A review by speesh
Zoo Station by David Downing

4.0

You'll like Zoo Station, if you like Philip Kerr's 'Bernie Gunther' stories or Robert Harris' 'Fatherland'. If you like Alan Furst.

If you like thrillers set in Europe the years leading up to the outbreak of WWII.

If you'd like a tantalizing glimpse into a somewhat forgotten - and in many ways, misunderstood - world.

Zoo Station, the first in David Downing's Zoo series, is a really rather wonderful and absorbing period piece. In essence; a small tale set against a much bigger, darker backdrop. Involving ordinary people doing ordinary things, like just getting on with their lives, during extraordinary circumstances. The 'hero', is John Russell, an English freelance newspaper writer living in Germany in the early months of 1939, obviously just before the outbreak of World War II. Though, as the book further illustrates (and as if you have read anything else about this period, you will know), 'outbreak' is much more accidental-sounding than was actually the case. Through Russell, we see how the Nazi party has infiltrated its way into the minutiae of Germans' everyday life. And not in a pleasant way of course. You don't need to have done, but it certainly would increase you understanding of novels set in this period, if you had read a book like Richard J. Evans' 'The Coming of the Third Reich'.

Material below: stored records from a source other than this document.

/-! ### Stops -/

/-- The page-request wait of an instruction, or of an entry, at unit `pc` of slot `b` (R36). -/
def State.waitPage (s : State) (b : Bool) (pc : Word32) (st : Bool) (page : Nat) (kind : AccKind) (va : Nat) (entry : Bool := false) : State :=
  let g := s.cur
  let s := s.setCur { g with pageWait := some { cause := .perm, slot1 := b, pc, addr := BitVec.ofNat 64 va, entry } }
  s.pageRequest g.vf st page kind (.group g.id)

/-- Raise a trap of slot `b` at unit `pc` (R36). -/
def State.raiseAt (s : State) (b : Bool) (pc : Word32) (c : Cause) (addr : Nat) (entry : Bool := false) : State :=
  s.raise s.cur.id { cause := c, slot1 := b, pc, addr := BitVec.ofNat 64 addr, entry }

/-- What becomes of a slot whose instruction, or whose entry, stops at unit `pc`: the trap, the page request, the stall or the fault; `entry` says that
the stop concerns the header at `pc`, which a branch of the slot names (R50). -/
def State.stopAt (s : State) (b : Bool) (pc : Word32) (e : Stop) (entry : Bool := false) : Out :=
  match e with
  | .trap c addr => .next (s.raiseAt b pc c addr entry)
  | .xlate st page kind va => .next (s.waitPage b pc st page kind va entry)
  | .malformed e va => .next ((s.logError (s.vf s.cur.vf).slice 0x02 0xFF s.cur.vf 0 e s.cur.launchId).raiseAt b pc .perm va entry)
  | .poison line va => .next (((s.logLost (64 * line)).logError (s.vf s.cur.vf).slice 0x01 0xFF s.cur.vf 0 (64 * line) s.cur.launchId).raiseAt b pc .poison va entry)
  | .stall =>
    let g := s.cur
    let t := g.slot b
    .next (s.setCur (g.setSlot b (if t.wait.isNone then { t with wait := some s.steps } else t)))
  | .wait b' gen =>
    let g := s.cur
    let t := g.slot b
    .next (s.setCur (g.setSlot b { t with tw := some (b', gen), wait := some (t.wait.getD s.steps) }))
  | .fault f => .fault f
  | .item pc e => s.stopAt b pc e true

/-! ### Fetch (R50) -/

/-- Read one unit of the kernel, through the L1 (R50, R324). After a store to the code range a unit holds its value at launch start or a value stored
since: DESIGN CHOICE, the model takes the L1's copy of the line where there is one, else what its home holds at the fetch (log entry 63). A poisoned line
raises POISON, as any read does (R397; log entry 17). -/
def State.fetchUnit (s : State) (off : Nat) : M (State × Word32) :=
  let g := s.cur
  let va := (g.kbase.toNat + 4 * off) % 2 ^ 64
  if 2 ^ 57 ≤ va then .error (.trap .perm va)
  else match s.translate g.vf va (some g.coreIx) with
    | (_, .missing st p) => .error (.xlate st p .execute va)
    | (_, .malformed e) => .error (.malformed e va)
    | (s, .ok loc a) =>
      if !a.x then .error (.trap .perm va)
      else if s.poisoned loc then .error (.poison (Loc.pa loc / 64) va)
      else
        let s := s.watch g.vf va loc 4 0 (g.agent (BitVec.ofNat 32 off))
        match s.l1At g.coreIx g.vf va with
        | some e => .ok (s, BitVec.ofNat 32 (natLE ((e.bytes.drop (va % 64)).take 4)))
        | none => .ok (s.fillL1 g.coreIx g.vf va loc a false, BitVec.ofNat 32 (natLE (s.homeRead loc 4)))

/-- The units of a kernel (R40). -/
def Group.codeUnits (g : Group) : Nat := g.codeEnd

/-- The checks of R53 on a target; the stop of a unit that cannot be fetched concerns the item there (R50). -/
def State.checkTarget (s : State) (tgt : Nat) : M State :=
  if tgt % 2 ≠ 0 || decide (tgt < 16) || decide (s.cur.codeUnits ≤ tgt) then .error (.trap .badTarget 0)
  else match s.fetchUnit tgt with
    | .error e => .error (.item (BitVec.ofNat 32 tgt) e)
    | .ok (s, u) => if unitKind u ≠ 2 then .error (.trap .badTarget 0) else .ok s

/-! ### Block entry (R48, R52, R104) -/

/-- Check the header at unit `h`, and give the block (R51, R52). -/
def State.readHeader (s : State) (h : Word32) : M (State × Blk) := do
  let (s, u0) ← s.fetchUnit h.toNat
  let (s, u1) ← s.fetchUnit (h.toNat + 1)
  let d := decodeHeader (u1 ++ u0)
  if d.rsv || d.len = 0 || decide (s.cur.codeUnits < h.toNat + 2 + d.len.toNat) then .error (.trap .illegal 0)
  else pure (s, { hdr := h, bend := h + 2 + d.len.setWidth 32, rc := d.reconv, entry := .none })

/-- Enter the block at the slot's program counter: its window leaves, and R104 applies unless it is a trap handler's entry. -/
def State.enterBlock (s : State) (b : Bool) (join : Bool) : M State := do
  let (s, k) ← s.readHeader (s.cur.slot b).pc
  let g := s.cur.bankSlot b
  let g := g.setSlot b { g.slot b with blk := k }
  pure (s.setCur (if join then (g.enter (.slot b)).refill else g))

/-- Pass the padding unit at the slot's program counter: it must hold zero (R48). -/
def State.passPad (s : State) (b : Bool) : M State :=
  let t := s.cur.slot b
  if t.blk.entry ≠ .pad then pure s
  else do
    let (s, u) ← s.fetchUnit t.pc.toNat
    if u ≠ 0 then .error (.trap .illegal 0)
    else pure (s.setCur (s.cur.setSlot b { t with pc := t.pc + 1, blk := { t.blk with entry := .fall } }))

/-- The checks of an entry once its padding is passed, and the entry (R52, R53). DESIGN CHOICE: at a trap handler the model makes the checks of R53 and
R52 at the vector's own unit, and takes no step of R104 (log entry 64). -/
def State.passHeader (s : State) (b : Bool) : M State :=
  let t := s.cur.slot b
  match t.blk.entry with
  | .none | .pad => pure s
  | .hdr => s.enterBlock b true
  | .vec => do
    let s ← s.checkTarget t.pc.toNat
    s.enterBlock b false
  | .fall =>
    if s.cur.codeUnits ≤ t.pc.toNat then .error (.trap .badTarget 0)
    else do
      let (s, u) ← s.fetchUnit t.pc.toNat
      if unitKind u ≠ 2 then .error (.trap .illegal 0) else s.enterBlock b true

/-- Make the entry that slot `b` has pending. A check that fails raises its trap at the unit checked, and the entry stays pending (R48, R52, R110). -/
def State.makeEntry (s : State) (b : Bool) : Out :=
  match s.passPad b with
  | .error e => s.stopAt b (s.cur.slot b).pc e
  | .ok s =>
    match s.passHeader b with
    | .error e => s.stopAt b (s.cur.slot b).pc e
    | .ok s => .next s

/-! ### Operand numbers, active lanes (R58, R63, R64) -/

/-- A register number after indexing (R64). -/
def idxReg (on : Bool) (n : BitVec 8) (x : BitVec 16) : Nat := n.toNat + if on then x.toNat else 0

end Sys2Proof.Machine

namespace Sys2Proof.Ctl
def idxD (c : Ctl) : Bool := match c.pre with | some p => p.idxD | none => false
def idxA (c : Ctl) : Bool := match c.pre with | some p => p.idxA | none => false
def idxB (c : Ctl) : Bool := match c.pre with | some p => p.idxB | none => false
def idxC (c : Ctl) : Bool := match c.pre with | some p => p.idxC | none => false
def zero (c : Ctl) : Bool := match c.pre with | some p => p.zero | none => false
def mask (c : Ctl) : Option (BitVec 6) := match c.pre with | some p => p.mask | none => none
def rmode (c : Ctl) : Option Rounding := match c.pre with | some p => p.rmode | none => none
/-- Units of the instruction (R47, R61). -/
def units (c : Ctl) : Nat := if c.pre.isSome then 3 else 2
end Sys2Proof.Ctl

namespace Sys2Proof.Machine
open Sys2Proof

namespace Group
def rD (g : Group) (c : Ctl) (n : BitVec 8) : Nat := idxReg c.idxD n g.x
def rA (g : Group) (c : Ctl) (n : BitVec 8) : Nat := idxReg c.idxA n g.x
def rB (g : Group) (c : Ctl) (n : BitVec 8) : Nat := idxReg c.idxB n g.x
def rC (g : Group) (c : Ctl) : Nat := idxReg c.idxC c.srcC g.x

/-- The lanes that pass the guard (R58). -/
def guardLanes (g : Group) (c : Ctl) : Word32 := maskOf fun l => g.readP c.guard.toNat l != c.gneg

/-- The active lanes of an instruction of the issuing slot (R58, R63). -/
def active (g : Group) (c : Ctl) : Word32 :=
  g.me.mask &&& g.guardLanes c &&& (match c.mask with | some m => maskOf (g.readP m.toNat) | none => allLanes)

/-- Whether a group-level instruction takes effect (R58). -/
def passes (g : Group) (c : Ctl) : Bool := g.me.mask &&& g.guardLanes c ≠ 0

/-- The helper lanes that execute with the issuing slot. -/
def helpers (g : Group) : Word32 := g.helpersOf g.sel1

/-- The helper lanes that a per-lane instruction writes: none when no lane is active (R59). -/
def helpersFor (g : Group) (c : Ctl) : Word32 := if g.active c = 0 then 0 else g.helpers

/-- The lanes that the zero clause writes (R63). -/
def zeroLanes (g : Group) (c : Ctl) : Word32 := if c.zero then g.me.mask &&& ~~~(g.active c) else 0

/-- The lanes that a per-lane result with helper lanes is written in. -/
def written (g : Group) (c : Ctl) : Word32 := g.active c ||| g.helpersFor c ||| g.zeroLanes c

/-- The declared count of a class (R25). -/
def count (g : Group) : RClass → Nat
  | .v => g.nv | .s => g.ns | .p => g.np | .h => g.ntiles | .a => g.na | .w => 16

/-- An operand below its declared count after indexing; p63 is exempt (R25, R30). -/
def inRange (g : Group) (idx : Bool) : Option Opnd → Bool
  | none => true
  | some o => let n := idxReg idx o.num g.x; decide (n + o.span ≤ g.count o.cls) || (o.cls = .p && n = 63)

/-- Step 4 of R72: every register an instruction names is below its declared count. -/
def rangeOk (g : Group) (i : Instr) (c : Ctl) : Bool :=
  let o := i.operands
  g.inRange c.idxD o.d && g.inRange c.idxA o.a && g.inRange c.idxB o.b && g.inRange c.idxC o.c && g.inRange false o.cp &&
  g.inRange false (Opnd.of .p (c.guard.setWidth 8)) && (match c.mask with | some m => g.inRange false (Opnd.of .p (m.setWidth 8)) | none => true)

/-- Kill the window writes of every register of a killed operand (R67). -/
def killOpnd (g : Group) (idx : Bool) : Option Opnd → Group
  | none => g
  | some o => if o.kill then (List.range o.span).foldl (fun g k => g.killReg o.cls (idxReg idx o.num g.x + k)) g else g

/-- The kill bits of an instruction act (R67; log entry 18). -/
def kills (g : Group) (i : Instr) (c : Ctl) (x : BitVec 16) : Group :=
  let y := g.x
  let o := i.operands
  let g' := ({ g with x := x }.killOpnd c.idxA o.a).killOpnd c.idxB o.b
  { g' with x := y }

/-- A result for the lanes of a per-lane instruction; lanes of the zero clause take zero. -/
def laneWrite (g : Group) (c : Ctl) (cls : RClass) (reg : Nat) (f : Nat → Word64) : RegWrite :=
  let z := g.zeroLanes c
  { cls, reg, lanes := g.written c, val := Lanes.gen fun l => if lane z l then 0 else f l }

/-- A uniform result. -/
def uniWrite (reg : Nat) (v : Word64) : RegWrite := { cls := .s, reg, lanes := allLanes, val := Lanes.const v }
end Group

end Sys2Proof.Machine

namespace Sys2Proof

/-! ### Commit classes (R65, R73) -/

/-- The destinations that an L instruction adds to those not committed; `ring.pop` counts from its handle (R368). -/
def Instr.pendCount (i : Instr) : Nat :=
  let l : Bool := match i with
    | .sld .. | .frcp .. | .frsq .. | .fsqrt .. | .fexp2 .. | .flog2 .. | .fsin .. | .fcos .. | .shfl .. | .qswp .. | .red .. | .scan .. | .append ..
    | .match_ .. | .ld .. | .ldt .. | .lda .. | .atom .. | .rpoll .. | .tqry .. | .tbarTestPh .. | .tbarTestBrk .. | .mxdrn .. | .dlrStat .. | .texS ..
    | .texL .. | .texQDim .. | .texQLod .. | .hgFetch .. | .rayGet .. => true
    | _ => false
  match l, i.operands.d with
  | true, some o => o.span
  | _, _ => 0

end Sys2Proof

namespace Sys2Proof.Machine
open Sys2Proof

/-! ### Issue of one instruction -/

/-- The slot's program counter moves on to the next item; at the end of its block the next block is entered (R48, R52). -/
def State.advance (s : State) (n : Nat) : Out :=
  let g := s.cur
  let b := g.sel1
  let t := g.me
  let next := t.pc + BitVec.ofNat 32 n
  let t := { t with pc := next, parked := false, wait := none, tw := none, woken := none }
  if next = t.blk.bend then
    (s.setCur (g.setSlot b { t with blk := { t.blk with entry := if next.toNat % 2 = 1 then .pad else .fall } })).makeEntry b
  else .next (s.setCur (g.setSlot b t))

/-- The commit park before an instruction: none when it cannot be taken yet; once taken it is not taken again (R66). -/
def State.takePark (s : State) (park : Bool) : Option State :=
  let g := s.cur
  if !park || g.me.parked then some s
  else if g.returned then
    let g := g.commit
    some (((s.setCur (g.setMe { g.me with parked := true, parking := false })).publishW g.id g.wg).finishAllocs g.id g.wg)
  else none

/-- Keep the image of the divergence state in step with the group, which was `old`; where memory does not let the step do so, the step is not made, and
the slot of state `s` stops at `pc` (R24). -/
def mirrored (old : Group) (s : State) (b : Bool) (pc : Word32) : Out → Out
  | .next t => match t.mirrorStop old with
    | none => .next (t.mirror old)
    | some e => s.stopAt b pc e
  | o => o

/-- Make the pending entry of a slot that has not issued: the steps of R104 to R106 reach the image too (R24). -/
def State.enterPending (s : State) (b : Bool) : Out := mirrored s.cur s b (s.cur.slot b).pc (s.makeEntry b)

/-- What an instruction's own part gives: the state with its effect, the write of an S instruction, and how its slot goes on. -/
abbrev Effect := State × Option RegWrite × (State → Out)

/-- The group has issued an instruction (R366, R370). -/
def Group.issued (g : Group) (step : Nat) : Group := { g with seq := g.seq + 1, issuedAt := step, last1 := g.sel1, yielded := false }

With hindsight, it might seem a little strange that an Englishman is living in Germany at this time. But he has good reason to be there. His has an ex-wife, a son and a beautiful, actress girlfriend to care for. He becomes involved with the Russians, ostensibly writing articles on typical German daily life, so the Russian people might better understand their prospective allies. But really he's spying. He knows that and thinks that as long as he can keep the Russians where he can see them, he'll be ok. The same with his British allies. As of course, the British also want a piece of the information cake. So Russell in effect becomes something of an unwitting double agent, with no real master but himself and no real loyalty to anyone, apart from to his family. But, being an Englishman more than somewhat integrated into pre-War German society, gives Russell the opportunity to observe, perhaps understand - though without condoning - and maybe react differently to the zeitgeist. Differently to how a typical German person would have. Or would have been able to have done.

I found this a wonderful, engaging and involving read. An Englishman in a strange land, just doing the right thing, without fanfare. Acting heroically when looked back on, but only made heroic by the times. It is sublimely written and plotted, really well put together. You can almost touch the atmosphere of pre-War Berlin (I have no idea what the pre-War Berlin atmosphere was really like, but I can't imagine it being far from what is brought out here). It's the little things, the small incidents that do it. Giving English lessons to Jewish children, taking trains to Poland, trips to London, picking his son up from his ex-wife, all give this story its edge over others you might read. It's not exactly what you'd think of if I said 'a real page-turner', but to someone who appreciates fine writing and acute observation, sometimes with an acerbic edge *takes bow*, it was a book I found very hard to put away. The best part is, there are many more to come after this one.

My only beef, would be with the recommendation on the cover. I'm never normally a great fan of 'a wonderful evocation of *insert long, long ago time period here* -type recommendations. I mean, unless they themselves were the character's age during that very same time, how do they know? It's not just about knowing the facts of what went on, that's often the easy part. It's surely about knowing about what people felt at that time and why. And the 'and why' can only come if you grew up in that period, were there and were affected by those special circumstances. A person born today would, when reaching writing/author age, surely have trouble imagining a time when there was no Internet, for instance. Tell someone that TVs used to be only black and white, only one or two channels and were the size of a Shetland pony - see what kind of look you get back. So someone saying it is 'a wonderful evocation of...', is guessing it is, hoping it is and probably should have inserted 'in my opinion' in there somewhere. Having said all that...this, in my opinion and based on what I have read about the period - and with parents still alive who were alive during that period, IS 'an extraordinary evocation of Nazi Germany on the eve of war...', as CJ Sansom says on the front cover.

If you like an absorbing read, a good tale well told and with more to come. This is for you.